Pengumuman itu datang perlahan karena “pusat” Tiongkok tidak memiliki kendali sempurna atas sejumlah besar investor internasional, yang meliputi bank pembangunan Tiongkok, perusahaan milik negara, lembaga keuangan regional, dan modal swasta. Beberapa bulan yang lalu, Kementerian Ekologi dan Lingkungan mencoba mengeluarkan kartu skor untuk investasi internasional lampu hijau dan lampu merah, hanya untuk ditegur dengan tajam oleh investor yang berpendapat bahwa MEE melampaui mandatnya. Sejak itu, karena pusat tersebut telah memprioritaskan Peradaban Ekologis dan Xi Jinping menjelaskan bahwa tanggung jawab China meluas secara internasional maupun domestik, pusat tersebut telah mendapatkan penanganan yang lebih baik atas perilaku investor luar negerinya.

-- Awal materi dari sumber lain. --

-- ==== Sys2Proof/Machine/Fabric.lean ====
section
/-! DEFINITION. Off-core accesses of commands: their way to the owner, parking, faults at the owner, and writes that arrive at a scratchpad (R54 to R57, R195, R246, R312, R330 to R334, R339, R341). -/

namespace Sys2Proof.Machine

/-! ## Arrivals at a scratchpad (R56, R57, R339) -/

/-- Bytes from offset `off`, cut at 64-byte boundaries. -/
def segments (fuel off : Nat) (data : List Byte) : List (Nat × List Byte) :=
  match fuel with
  | 0 => []
  | n + 1 =>
    if data.isEmpty then []
    else
      let k := 64 - off % 64
      (off, data.take k) :: segments n (off + k) (data.drop k)

def AowRegion.base (r : AowRegion) : Nat := fld r.a 0 21
def AowRegion.tileBytes (r : AowRegion) : Nat := 64 * fld r.a 21 11
def AowRegion.tiles (r : AowRegion) : Nat := fld r.a 32 6
def AowRegion.op (r : AowRegion) : Nat := fld r.a 38 2
def AowRegion.on (r : AowRegion) : Bool := bit r.a 40

/-- The enabled region of a core that holds a scratchpad offset. -/
def Core.regionAt (c : Core) (off : Nat) : Option Nat :=
  (List.range 8).find? fun n =>
    let r := vget c.aow n
    r.on && decide (r.base ≤ off) && decide (off < r.base + r.tiles * r.tileBytes)

/-- One element that arrives: the region's counters, the write it makes, whether it is the tile's first discarded one. -/
def AowRegion.element (r : AowRegion) (g off : Nat) (v : Nat) : AowRegion × List Write × Bool :=
  let t := (off - r.base) / r.tileBytes
  let o := (off - r.base) % r.tileBytes
  if r.op = 1 ∧ r.tileBytes / 2 ≤ o then (r, [], false)
  else if vget r.counts t = r.expect then
    let seen := r.overrun.toNat / 2 ^ t % 2 == 1
    ({ r with overrun := r.overrun ||| (1 <<< t) }, [], !seen)
  else
    let word := if r.op = 1 then (convert (.flt .b16) .f32 .rne false false v).1 else v
    let at_ := if r.op = 1 then r.base + t * r.tileBytes + 2 * o else off
    ({ r with counts := vmod r.counts t fun c => Nat.min (c + 1) 65535 }, [.accumulate r.op (scratchKey g at_) (BitVec.ofNat 32 word)], false)

/-- A fault of a region, reported to the context whose AOWCFG last wrote it, or to the package fault queue when its task has finished (R339). -/
def Sys.regionFault (s : Sys) (g off cls : Nat) (r : AowRegion) : Sys :=
  let va : Word := BitVec.ofNat 64 (corePart g * 2 ^ 21 + off)
  if r.gone ∨ (s.ctx g r.owner).state = .idle then
    s.pfqAppend (faultWord0 false cls 1 0 0, faultPathCore 0 g r.owner, va, (Fga.mk false false 9 r.grp).word)
  else s.deferFault g r.owner { cls := cls, code := 1, slot := 9, far := va, grp := r.grp }

/-- The overrun of a tile (R339). -/
def Sys.overrun (s : Sys) (g off : Nat) (r : AowRegion) : Sys := s.regionFault g off 10 r

/-- The writes of an element, but for those that would add to a poisoned word, which they read: they are not made, and the region's owner has a fault of class 11 (R341; DEDUCED, log 43). -/
def Sys.addable (s : Sys) (g : Nat) (r : AowRegion) (ws : List Write) : Sys × List Write :=
  ws.foldl (fun acc w =>
    match w with
    | .accumulate _ key _ =>
      match acc.1.poisoned key 4 with
      | some q => (acc.1.regionFault g (8 * q - scratchKey g 0) 11 r, acc.2)
      | none => (acc.1, acc.2 ++ [w])
    | .put .. => (acc.1, acc.2 ++ [w])) (s, [])

/-- The elements of one segment inside region n, in ascending address order. A ready bit is set in the next cycle, an event of the core and of no context. -/
def Sys.elements (s : Sys) (g n off : Nat) (data : List Byte) : Sys × List Write :=
  let size := if (vget (s.core g).aow n).op = 1 then 2 else 4
  let before := vget (s.core g).aow n
  let t := (off - before.base) / before.tileBytes
  let acc := (List.range (data.length / size)).foldl (fun acc i =>
    let r := vget (acc.1.core g).aow n
    let e := r.element g (off + size * i) (leNat ((data.drop (size * i)).take size))
    let s := acc.1.modCore g fun c => { c with aow := vset c.aow n e.1 }
    let a := (if e.2.2 then s.overrun g (off + size * i) r else s).addable g r e.2.1
    (a.1, acc.2 ++ a.2)) (s, [])
  let after := vget (acc.1.core g).aow n
  if vget before.counts t ≠ vget after.counts t ∧ vget after.counts t = after.expect then
    (acc.1.post g 4 (s.wcyc + 1) 8 0 (.readySet n t), acc.2)
  else acc

/-- A write that performs on a core's scratchpad: bytes outside enabled regions, elements inside (R54, R56). -/
def Sys.arrive (s : Sys) (g off : Nat) (data : List Byte) : Sys × List Write :=
  (segments (data.length + 1) off data).foldl (fun acc p =>
    match (acc.1.core g).regionAt p.1 with
    | some n => let r := acc.1.elements g n p.1 p.2; (r.1, acc.2 ++ r.2)
    | none => (acc.1, acc.2 ++ [.put (scratchKey g p.1) p.2])) (s, [])

/-! ## Events and commands -/

/-- A row becomes due in a later wall cycle. -/
def Sys.later (s : Sys) (n : Nat) (i : Instr) : Sys := { s with inbox := s.inbox ++ [(s.wcyc + n, i)] }

/-- A landing at a tick of a command's own clock (phase 0 to 3), or of wall cycles for a command of varying timing. -/
def Sys.cmdSoon (s : Sys) (g : Nat) (c : Cmd) (n phase : Nat) (a : Act) : Sys :=
  if c.varies then s.post g c.ctx (s.wcyc + n) (8 + phase) c.id a else s.post g c.ctx (s.now g c.ctx + n) phase c.id a

/-- Completion (R188, R189): in the next tick the counter counts, destinations finish, and the command leaves. -/
def Sys.complete (s : Sys) (g : Nat) (c : Cmd) : Sys :=
  let y4 := c.st 4
  let s := if (c.eng == .tm || c.eng == .cp) && bit y4 6 then s.cmdSoon g c 1 0 (.tcAdd (fld y4 0 6) 1) else s
  let s := c.writes.foldl (fun s t => s.cmdSoon g c 1 0 (.wrote c.id t)) s
  s.cmdSoon g c 1 0 (.finish c.id)

/-- A command meets a fault at a unit: it stops there, and the fault is deferred to its context (R334). -/
def Sys.stopCmd (s : Sys) (g : Nat) (c : Cmd) (cls code : Nat) (far : Word) : Sys :=
  (s.cmdFault g c cls code far).modCmd g c.id fun c => { c with stopped := true }

/-- Bytes read for a command: none when a word is poisoned, which stops the command (R341). -/
def Sys.readFor (s : Sys) (m : Memory) (g : Nat) (c : Cmd) (key n : Nat) (far : Word) : Option (List Byte) × Sys :=
  match s.poisoned key n with
  | some w => (none, s.stopCmd g c 11 (memoryCode key) (far + BitVec.ofNat 64 (8 * w - key)))
  | none => (some (m.bytes key n), s)

/-- The command an action works for. -/
def Act.cmd : Act → Option Nat
  | .release c _ | .wrote c _ | .finish c | .unitRead c _ | .unitWrite c _ _ | .farRead c .. | .farWrite c .. | .farAtom c _ | .back c .. | .acked c => some c
  | _ => none

/-- A copy, a row transfer or a word access makes progress. Word accesses are never parked (R200). -/
def Sys.moves (s : Sys) (g : Nat) (c : Cmd) : Bool :=
  let k := s.ctx g c.ctx
  match c.instr with
  | .ldw .. | .stw .. | .atomAdd .. | .atomMin .. | .atomMax .. | .atomAnd .. | .atomOr .. | .atomXor .. | .atomSwap .. | .atomCas .. => !k.killed && !c.stopped
  | _ => k.engineRuns c.eng && !c.stopped && !(c.eng == .cp && (s.core g).frozenCopy)

/-! ## Leaving the core -/

/-- Accesses of the tile memory slot: how many a command makes (R192 to R194). -/
def Cmd.units (c : Cmd) : Nat :=
  match c.instr with
  | .tld .. | .tst .. => tsRows (c.st 2) * rowBlocks (tsWidth (c.st 2))
  | _ => 1

/-- The virtual address of access u of a row transfer or a word access. -/
def Cmd.unitVa (c : Cmd) (u : Nat) : Word :=
  match c.instr with
  | .tld .. | .tst .. =>
    let q := rowBlocks (tsWidth (c.st 2))
    moveVa (c.st 0) (signed32 (fld (c.st 1) 0 32) * (u / q : Nat) + 64 * (u % q : Nat))
  | _ => c.st 0

/-- The address of an off-core access. -/
def Act.va : Act → Word
  | .farRead _ _ va _ | .farWrite _ _ va _ | .farAtom _ va => va
  | _ => 0

/-- An access sets out for its owner; it reaches it after an off-core time. -/
def Sys.sendFar (s : Sys) (g : Nat) (c : Cmd) (a : Act) : Sys :=
  let l := s.latency
  l.2.post g c.ctx (s.wcyc + l.1) 11 c.id a

/-- The order of the instruction whose write or record an entry holds. -/
def Gated.ord : Gated → Nat
  | .store c _ _ => c
  | .record o _ _ => o

/-- An entry of the gated buffer stands where its group took it: by issue, then as it comes (R327). -/
def insertGated (e : Gated) : List Gated → List Gated
  | [] => [e]
  | x :: rest => if e.ord < x.ord then e :: x :: rest else x :: insertGated e rest

/-- A write of a command leaves the core, or is held by its open restart region (R327). -/
def Sys.sendWrite (s : Sys) (g : Nat) (c : Cmd) (u : Nat) (va : Word) (data : List Byte) : Sys :=
  if c.gated && (s.ctx g c.ctx).region.open_ then
    s.modCtx g c.ctx fun k => { k with region := { k.region with gated := insertGated (.store c.id va data) k.region.gated } }
  else s.sendFar g c (.farWrite c.id u va data)

/-- The memory key and the length of a command's own scratchpad word. -/
def wordBytes (i : Instr) : Nat :=
  match i with
  | .ldw w _ | .stw w _ | .atomAdd w _ | .atomMin w _ | .atomMax w _ | .atomAnd w _ | .atomOr w _ | .atomXor w _ | .atomSwap w _ | .atomCas w _ => if w = 1 then 8 else 4
  | _ => 64

/-! ## Ordering at the owner (R58, R191, R246) -/

/-- The owner of the location that a write names lies in the instance of a scope around core `g` (R242, R243): the bank of a scratchpad frame, else the slice of the die, the hub or a span link. -/
def Sys.within (s : Sys) (m : Memory) (g scope : Nat) (va : Word) : Bool :=
  match (s.translate m va .write).1, scope with
  | .ok (.scratch o _), 0 | .ok (.scratch o _), 1 => o == g
  | .ok (.scratch o _), 2 => pavOf o == pavOf g
  | .ok (.scratch o _), 3 => dieOf o == dieOf g
  | _, 3 => ownerCode va == dieOf g
  | _, n => decide (4 ≤ n)

/-- Cycles from the ordering point of a scope to the owner of an access that reaches it in a given cycle: the way from each port to the next (R242). -/
def portTime (scope due : Nat) : Nat := ((List.range 4).drop scope).foldl (fun n p => n + Config.beyondPort p due) 0

/-- An earlier tile memory command of the core, toward the same owner, still has data to read in ticks to come; accesses leave the slot in dispatch order (R191). -/
def Sys.heldUp (s : Sys) (g : Nat) (c : Cmd) : Bool :=
  c.eng == .tm && (s.core g).cmds.any fun b => b.eng == .tm && decide (b.id < c.id) && b.started && !b.parked && !b.stopped && ownerCode (b.unitVa 0) == ownerCode (c.unitVa 0) &&
    s.agenda.any fun e => e.core == g && (match e.act with | .unitRead id _ => id == b.id | _ => false)

/-- A write under way has passed the ordering point of a scope, although its owner has not changed the byte (R242, R243): one parked at its owner has, a release access counts when it has performed, and past the core the time from a port to the owner is a free value (log 23). -/
def Sys.passed (s : Sys) (m : Memory) (g scope : Nat) (c : Cmd) (e : Ev) : Bool :=
  match e.act with
  | .farWrite _ _ va _ => !s.within m g scope va && (c.parked || (!(c.eng == .tm && bit (c.st 4) 8) && !s.heldUp g c && decide (e.due ≤ s.wcyc + portTime scope e.due)))
  | .acked _ => decide (scope ≤ 4)
  | _ => false

/-- Writes of a command that have not performed at their owner but at the scope. -/
def Sys.passedUnits (s : Sys) (m : Memory) (g scope : Nat) (c : Cmd) : Nat :=
  (s.agenda.filter fun e => e.core == g && e.act.cmd == some c.id && s.passed m g scope c e).length

/-- A read of the command is on its way to its owner. -/
def Sys.readsFar (s : Sys) (g : Nat) (c : Cmd) : Bool :=
  s.agenda.any fun e => e.core == g && e.act.cmd == some c.id && (match e.act with | .farRead .. | .farAtom .. => true | _ => false)

/-- Some access of a tile memory command or a copy has not performed at the scope: a read until its value is fixed, a write until it has passed (R127, R243). Rows that a TLD or a CPYR has yet to commit to its tile do not count (R250). -/
def Sys.unperformed (s : Sys) (m : Memory) (g scope : Nat) (c : Cmd) : Bool :=
  match c.instr with
  | .tld .. => !c.started || decide (c.pos < c.units)
  | .tst .. | .stw .. => decide (c.done + s.passedUnits m g scope c < c.units)
  | .cpyr .. => !c.started || decide (c.pos < tsRows (c.st 2) * (tsWidth (c.st 2) / 4)) || s.readsFar g c
  | .cpy .. | .cpyf .. => decide (c.done + s.passedUnits m g scope c < fld (c.st 2) 0 32 / 64)
  | .cpys .. | .cpyg .. => decide (c.done + s.passedUnits m g scope c < fld (c.st 2) 32 32 * (fld (c.st 2) 0 32 / 64))
  | .cpyst .. => decide (c.done + s.passedUnits m g scope c < tsRows (c.st 2) * (tsWidth (c.st 2) / 4))
  | _ => c.done == 0

/-- The order of a scalar instruction: its slot is one of the two scalar slots (R99). -/
def scalarOrd (ord : Nat) : Bool := ord % 32 == 1 || ord % 32 == 2

/-- A scalar LD or ST, a CTI or a DIGEST of the context, issued before order `id`, has not performed: a read until its value is fixed, a store until it is made, at every scope, for a ring is no fabric port (R127, R242, R243; log 23). -/
def Sys.scalarDue (s : Sys) (g x id : Nat) : Bool :=
  (s.agenda.any fun e => e.core == g && e.ctx == x && decide (e.ord < id) && (match e.act with | .load .. | .ctiRead .. => true | .store .. => scalarOrd e.ord | _ => false)) ||
  (s.flits.any fun f => f.core == g && f.ctx == x && decide (f.ord < id) && scalarOrd f.ord && (match f.act with | .store .. => true | _ => false)) ||
  ((s.ctx g x).digesting.any fun d => decide (d.done < d.n) && decide (d.id < id))

/-- The tile memory commands and copies of the context, dispatched before order `id`, that have not performed at a scope. -/
def Sys.transfersBefore (s : Sys) (m : Memory) (g x scope id : Nat) : List Cmd :=
  (s.core g).cmds.filter fun c => c.ctx == x && (c.eng == .tm || c.eng == .cp) && decide (c.id < id) && s.unperformed m g scope c

/-- A covered access of the context, dispatched before order `id`, has not performed at a scope (R127). -/
def Sys.coveredBefore (s : Sys) (m : Memory) (g x scope id : Nat) : Bool := !(s.transfersBefore m g x scope id).isEmpty || s.scalarDue g x id

/-- The fence is not complete (R127). -/
def Sys.fenceWaits (s : Sys) (m : Memory) (g x : Nat) (f : Fence) : Bool := s.coveredBefore m g x f.scope f.id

Menikmati artikel ini? Klik di sini untuk berlangganan untuk akses penuh. Hanya $5 per bulan.

Investasi asing China di masa lalu telah dipandu oleh prinsip-prinsip kerjasama bersama dan solusi pembangunan yang saling menguntungkan, dan para investor berpendapat bahwa mereka dipimpin oleh apa yang negara-negara penerima katakan mereka butuhkan. Pergeseran dari pembangkit listrik tenaga batu bara menunjukkan penyesuaian dalam prinsip ini, karena para kritikus telah mendorong China untuk menahan negara-negara penerima dengan standar keberlanjutan yang lebih tinggi, terutama karena China memiliki begitu banyak kapasitas dan keahlian dalam energi terbarukan. Tampaknya pesan ini sedang didengar.

Perhatian yang lebih besar adalah dampak lingkungan dari investasi infrastruktur Belt and Road di kereta api berkecepatan tinggi dan jalan raya, pelabuhan laut dalam, dan bendungan pembangkit listrik tenaga air besar. Intensifikasi perdagangan global melalui peningkatan infrastruktur dan konektivitas mungkin disambut baik oleh banyak negara berkembang, tetapi berdampak negatif pada keanekaragaman hayati, mata pencaharian lokal, dan lanskap serta percepatan emisi karbon dari transportasi. Secara khusus, ekstraksi sumber daya seperti kayu, perikanan, logam dan mineral, satwa liar, dan bahkan biji-bijian memiliki dampak besar pada komunitas lokal. Dalam fokus pada iklim, beberapa dari dampak ini kurang diperhatikan, tetapi signifikan.